‘If you went to a mind reader, he’d charge you half price.’
A popular radio star who solves real-life mysteries investigates the case of an old sea captain who was murdered on his grounded ship. Rumours of hidden treasure ensure that there are plenty of other parties interested in the case…
Milton Berle began his entertainment career with bit parts as a child actor before becoming a successful stage comedian. He began appearing in pictures again in the late 1930s, before being cast as the lead in a handful of ‘bottom of the bill’ programmers in the early years of the following decade. But the movies were a dead end and it was television that catapulted him to stardom in the late 1950s. Here he headlines what it essential a lightweight ‘old dark house’ mystery taking place on a derelict ship, and the setting is the only thing remotely original about the entire enterprise.
Berle is a smart-aleck radio star who ‘lifts the veil’ on notorious true-life crimes, although it’s never clarified whether he uses otherworldly means or more conventional methods. When he picks the old murder of a sea captain, he stirs up a whole hornet’s nest of trouble, especially when his first solution to the crime is easily disproved by the retired old policeman who originally headed up the investigation. Apparently, old Cap’n Wetherby was some kind of a pirate (in the early part of the 20th Century?!) so there’s the inevitable cache of hidden diamonds on his beached ship, and when Berle goes there in the dead of night to ‘solve’ the case again, you know he’s heading into trouble.

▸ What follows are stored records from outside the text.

-- ==== Sys2Proof/Machine/IndexTypes.lean ====
section
/-!
DEFINITION. What an index holds (chapter 3), what searches hold (chapter 4), what selectors hold (chapter 5) and what
commit groups, passes and durability hold (chapter 6).
-/
namespace Sys2Proof.Machine

/-- A crate record (R86) of an occupied slot. -/
structure CrateRec where
  attr : Nat
  level : Nat
  repair : Bool
  code : List Byte
  adj : List Nat
  commitCsn : Nat
deriving DecidableEq, Repr

/-- The newest published image of a crate (R85): records by position (an unlisted position is not OCCUPIED), the DEAD
mask, CRATE_CSN and REWRITES. -/
structure Crate where
  recs : Table CrateRec
  dead : Nat
  csn : Nat
  rewrites : Nat
deriving DecidableEq, Repr

/-- A row of a bitmap (R95): 8,192 bits, of which those at `flips`, ascending, differ from `dflt`. -/
structure BitRow where
  dflt : Bool
  flips : List Nat
deriving DecidableEq, Repr

/-- An upper record (R82): `slot` is `none` for a record returned to the pool (R182). -/
structure Upper where
  slot : Nat
  level : Nat
  down : Option Nat
  adj : List Nat
deriving DecidableEq, Repr

/-- States of a filter slot (R96). -/
inductive FState where
  | empty
  | building
  | ready
deriving DecidableEq, Repr

/-- A filter slot (R96): its terms as their 16-bit words, its references and its FILTER_CSN. -/
structure Filter where
  state : FState
  terms : List Nat
  refs : Nat
  csn : Nat
deriving DecidableEq, Repr

/-- A visibility ring entry (R100). -/
structure RingEntry where
  csn : Nat
  slot : Nat
  kind : Nat
deriving DecidableEq, Repr

/-- The fields of an index descriptor that host software gives (R73). -/
structure IndexDesc where
  part : Nat
  traverseDead : Bool
  code4 : Bool
  dim : Nat
  vecFormat : Nat
  metric : Nat
  m : Nat
  maxDegree : Nat
  upperLevels : Nat
  upperDegree : Nat
  slotCount : Nat
  upperRecords : Nat
  cacheFrames : Nat
  attrCount : Nat
  filterCount : Nat
  slotLimit : Nat
deriving DecidableEq, Repr

/-- An index (R77): its descriptor, its CSN and generations, the codebooks of both, its entry point and its structures.
`frames` is the directory: a listed crate has a frame, `true` FILLING, `false` VALID; `retiring` are the RETIRING frames, each with its
crate and the queries that hold a reference (R89); `orphans` are fills overtaken by a rewrite that still hold a frame (R90).
`failed` lists the crates whose images fail the checks of R87. `pins` gives the first row of the index's bitmaps in each
pseudo-channel (R193), `filterRows` the rows of the filter slots, row r of slot f at 16 r + f. -/
structure Index where
  desc : IndexDesc
  csn : Nat
  curGen : Nat
  oldGen : Nat
  curBook : List W16
  oldBook : List W16
  oldRefs : Nat
  curRefs : Nat
  crateBase : Nat
  vecBase : Nat
  entry : Option Nat
  entryLevel : Nat
  codes : Table (List Byte)
  live : Table Bool
  attrs : Table Nat
  filters : Table Filter
  filterRows : Table BitRow
  ring : Table RingEntry
  crates : Table Crate
  upper : Table Upper
  vectors : Table (List Byte)
  frames : Table Bool
  retiring : List (Nat × List CmdRef)
  orphans : List Nat
  failed : List Nat
  pins : List Nat
  upperFull : Nat
  mounting : Bool
deriving DecidableEq, Repr

/-- The parameters of a search (R131), defaults filled in (R134). -/
structure SearchParams where
  l : Nat
  k : Nat
  d : Nat
  hopLimit : Nat
  policy : Nat
  seeds : List Nat
  windowUs : Nat
  width : Nat
  useFilter : Bool
  filter : Nat
  prune : Bool
  stats : Bool
  budgetUs : Nat
  isRange : Bool
  radius : W32
  expandRadius : W32
deriving DecidableEq, Repr

/-- An entry of the candidate queue (R112). -/
structure Cand where
  dist : W32
  slot : Nat
  expanded : Bool
deriving DecidableEq, Repr

/-- What a walk accumulates (R109–R115): the queue, the visited set with its spill, the pool, the counts, and the upper
records held at each level of the descent (R173). -/
structure Walk where
  cands : List Cand
  visited : List Nat
  inSram : Nat
  spilled : Nat
  blocks : Nat
  lost : Nat
  pool : List (W32 × Nat)
  hops : Nat
  codes : Nat
  found : Nat
deriving DecidableEq, Repr

/-- States of a query (R106); PARKED is the flag `parked` beside the state it left. -/
inductive QPhase where
  | waiting
  | table
  | descent
  | walk
  | rerank
  | select
deriving DecidableEq, Repr

/-- A query (R106): it holds its slot in the admission list while WAITING, then its walker, snapshot and generation. -/
structure Query where
  ref : CmdRef
  part : Nat
  ctx : Nat
  handle : Nat
  params : SearchParams
  vec : List W16
  phase : QPhase
  parked : Bool
  walker : Nat
  snap : Nat
  gen : Nat
  table : List W32
  walk : Walk
  term : Nat
  fetched : Nat
  admitted : Nat
  walkEnd : Nat
  rerankEnd : Nat
  /-- The entry being expanded, chosen at the top of the step (R115). -/
  next : Option Nat
  /-- The frame reference held: its crate and the image in it (R90, R118). -/
  frame : Option (Nat × Crate)
  /-- Crates requested and not yet expanded from (R118). -/
  requests : List Nat
  hits : Nat
  joins : Nat
  reads : Nat
  /-- The stalls that rerank, by remainder (R122); pool entries that hold staging, those of them whose vector has arrived, reads that
  a parking overtook, and exact distances by entry (R122, R123). -/
  stalls : List Nat
  issued : List Nat
  staged : List Nat
  stale : List Nat
  exact : Table W32
  /-- The selector has chosen; the completion entry is not written yet (R106). -/
  chosen : Bool
deriving DecidableEq, Repr

/-- A request that joined a crate batch (R119). -/
structure BatchReq where
  ref : CmdRef
  joined : Nat
  windowUs : Nat
deriving DecidableEq, Repr

/-- A crate batch (R118, R119): its requests, who opened it, and whether its read has issued. -/
structure Batch where
  handle : Nat
  crate : Nat
  reqs : List BatchReq
  opener : Option CmdRef
  issued : Bool
deriving DecidableEq, Repr

/-- Search and mutation counters of a partition (R136, R190). -/
structure WlkCounts where
  queries : Nat
  expansions : Nat
  codes : Nat
  crateHits : Nat
  crateReads : Nat
  crateJoins : Nat
  rerankReads : Nat
  visitSpills : Nat
  visitLost : Nat
  admitUs : Nat
  partials : Nat
  uncorr : Nat
  commits : Nat
  groups : Nat
  ringThrottle : Nat
  reclaimed : Nat
  edgesRepaired : Nat
  writebacks : Nat
deriving DecidableEq, Repr

/-- State of the search pipeline (chapter 4): the indexes of the node, the queries in fetch order, the batches, the
staging queues per stall (R123), the registers and the counters. -/
structure SearchSt where
  indexes : Table Index
  queries : List Query
  batches : List Batch
  stageq : Table (List CmdRef)
  batchEn : Bool
  widthDefault : Nat
  windowDefault : Nat
  counts : Table WlkCounts
deriving DecidableEq, Repr

/-- A queued or running row of a selection command, or of the SELECT layer `layer` of a MODEL_RUN (R137, R138). -/
structure SelRow where
  ref : CmdRef
  part : Nat
  row : Nat
  staged : Nat
  layer : Option Nat
deriving DecidableEq, Repr

/-- What a busy selector works on (R159): a row, with the time it started, or the selection of a search of a partition. -/
inductive SelWork where
  | row (r : SelRow) (started : Nat)
  | search (c : CmdRef) (p : Nat)
deriving DecidableEq, Repr

/-- A selection command in progress (R145, R151): what it asks, its input, and the records done so far. -/
structure SelCmd where
  ref : CmdRef
  part : Nat
  threshold : Bool
  n : Nat
  rows : Nat
  k : Nat
  keyType : Nat
  largest : Bool
  merge : Bool
  validMap : Bool
  op : Nat
  bound : Nat
  input : List Byte
  recs : Table (List Byte)
  total : Nat
  flagged : Bool
deriving DecidableEq, Repr

/-- Selector counters of a partition (R160). -/
structure SelCounts where
  rows : Nat
  keys : Nat
  partials : Nat
  overflow : Nat
  dups : Nat
  waitUs : Nat
deriving DecidableEq, Repr

/-- State of the selectors (chapter 5). -/
structure SelSt where
  share : Bool
  cmds : List SelCmd
  queue : List SelRow
  busy : Table SelWork
  turn : Nat
  counts : Table SelCounts
deriving DecidableEq, Repr

/-- An upper record that a linking search held (R173): a record of the pool with the slot it then named, or an earlier
item of the same command. -/
inductive HeldRec where
  | pool (n slot : Nat)
  | item (slot : Nat)
deriving DecidableEq, Repr

/-- A new node of a group (R173): its slot, attributes, code, vector, level, base neighbours, and the upper records held
at each level. -/
structure NewNode where
  slot : Nat
  attr : Nat
  code : List Byte
  vec : List Byte
  level : Nat
  nbrs : List Nat
  held : List (Nat × List HeldRec)
  /-- OLD_ID of an UPSERT item, with its slot (R174). -/
  old : Option Nat
  oldId : Nat
deriving DecidableEq, Repr

/-- What a commit group asks (R161): new nodes in item order, or deletes in input order (global IDs). -/
structure Group where
  id : Nat
  ref : CmdRef
  part : Nat
  handle : Nat
  upsert : Bool
  durable : Bool
  items : List NewNode
  deletes : List Nat
  gen : Nat
  buildEnd : Nat
deriving DecidableEq, Repr

/-- A completion held back until its group is durable (R178). -/
structure Waiter where
  ref : CmdRef
  count : Nat
  detail : Nat
  result : List Byte
  resultOk : Bool
deriving DecidableEq, Repr

/-- A published group that is not yet durable (R178, R179): the index as it left it, the crates whose images are written
before its journal entry, the bytes of that entry, whether it is appended, and the completion that waits for it. -/
structure Published where
  handle : Nat
  index : Index
  crates : List Nat
  bytes : Nat
  queued : Bool
  waiter : Option Waiter
deriving DecidableEq, Repr

/-- State of mutation and durability (chapter 6). `kept` is what flash and journal hold of each index: the index as its
last durable group left it. -/
structure MutSt where
  groups : List Group
  nextGroup : Nat
  /-- References that mutation commands hold on a generation, by command, handle and generation (R171, R186). -/
  bound : List (CmdRef × Nat × Nat)
  published : List Published
  kept : Table Index
  lazy : List (Nat × Nat)
  passes : List Nat
  sweepAt : Nat
  /-- Swept crates with stale edges that the next repair group of their index rewrites (R182), by index. -/
  sweepRewrite : List (Nat × Nat)
  ringWaitMs : Nat
  repairTrigger : Nat
  repairRate : Nat
  repairHandle : Nat
deriving DecidableEq, Repr

/-- No search counted. -/
def wlkCountsReset (_ : Nat) : WlkCounts where
  queries := 0
  expansions := 0
  codes := 0
  crateHits := 0
  crateReads := 0
  crateJoins := 0
  rerankReads := 0
  visitSpills := 0
  visitLost := 0
  admitUs := 0
  partials := 0
  uncorr := 0
  commits := 0
  groups := 0
  ringThrottle := 0
  reclaimed := 0
  edgesRepaired := 0
  writebacks := 0

/-- No row counted. -/
def selCountsReset (_ : Nat) : SelCounts :=
  { rows := 0, keys := 0, partials := 0, overflow := 0, dups := 0, waitUs := 0 }

/-- The search pipeline after power-on (R134). -/
def searchReset : SearchSt where
  indexes := []
  queries := []
  batches := []
  stageq := []
  batchEn := true
  widthDefault := 4
  windowDefault := 20
  counts := []

/-- The selectors after power-on (R158). -/
def selReset : SelSt := { share := false, cmds := [], queue := [], busy := [], turn := 0, counts := [] }

/-- Mutation after power-on (R188, R189). -/
def mutReset : MutSt where
  groups := []
  nextGroup := 0
  bound := []
  published := []
  kept := []
  lazy := []
  passes := []
  sweepAt := 0
  sweepRewrite := []
  ringWaitMs := 5
  repairTrigger := 10
  repairRate := 64
  repairHandle := 0

/-- An empty crate. -/
def crateEmpty (_ : Nat) : Crate := { recs := [], dead := 0, csn := 0, rewrites := 0 }

/-- A row of zeros. -/
def rowEmpty (_ : Nat) : BitRow := { dflt := false, flips := [] }

/-- An EMPTY filter slot (R96). -/
def filterEmpty (_ : Nat) : Filter := { state := .empty, terms := [], refs := 0, csn := 0 }

/-- A walk that has scored nothing. -/
def walkEmpty : Walk where
  cands := []
  visited := []
  inSram := 0
  spilled := 0
  blocks := 0
  lost := 0
  pool := []
  hops := 0
  codes := 0
  found := 0

end Sys2Proof.Machine
end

All the usual ‘murder mystery’ tropes of the period are present and correct. The ship’s already occupied by eccentric couple John Carradine and Renie Riano, a series of shifty characters keep turning up every few minutes, no-one can leave because of bad weather (a thick fog bank) and heroine Brenda Joyce is on hand as the heir to the pirate’s fortune. All the cast members lurk in the shadows acting as suspiciously as possible and Berle quips and smirks his way through the mechanical plot with a ready grin. It’s not the worst example of the genre that you’ll ever see, mainly because of a sprinkling of witty lines from scriptwriter Lou Breslow.
Its the cast of familiar faces in supporting roles that provides the main interest now. Carradine does an excellent frog impression (the highlight of the film), and Berle even refers to him as ‘Dracula’, which is remarkably prescient as the actor would appear as the vampire king for the first time in Universal’s ‘House of Frankenstein’ (1944), and on more than one occasion in subsequent decades.
Edmund MacDonald appeared in Fritz Lang’s ‘Hangmen Also Die!’ (1943), ‘Black Friday’ (1940) with Karloff and Lugosi and in many other supporting roles in the 1940s. Abner Biberman was a regular Hollywood ‘heavy’ and Charles Halton carved out a long career as busybodies and minor officials, including turns in ‘The Best Years of Our Lives’ (1946), ‘To Be Or Not To Be’ (1942) and Hitchcock’s ‘Foreign Correspondent’ (1940).
ln more featured roles are Brenda Joyce and Willie Best. Joyce was best known as Weismuller’s second ‘Jane’ in MGM’s ‘Tarzan’ series, but was more than capable of better performances when given stronger material. Sadly, this script just provides her with the generic ‘damsel in distress’ assignment that she must have found no challenge at all. She retired from the screen before the end of the decade after reprising her ‘Jane’ for new kid in the jungle, Lex Barker, in ‘Tarzan’s Magic Fountain’ (1949). Best was an African-American musician and songwriter who was typed in idiotic servant roles, reflecting the racism endemic in Hollywood at the time. Although this is not as demeaning as some of his appearances (‘The Monster and the Ape’ (1945) for instance), there’s still plenty of eye- rolling, shaking and cowardice on display, which grates badly on a modern audience.
A standard ‘B’ flick of the time. Oh, and there are no ghosts; fake, real, whispering or otherwise!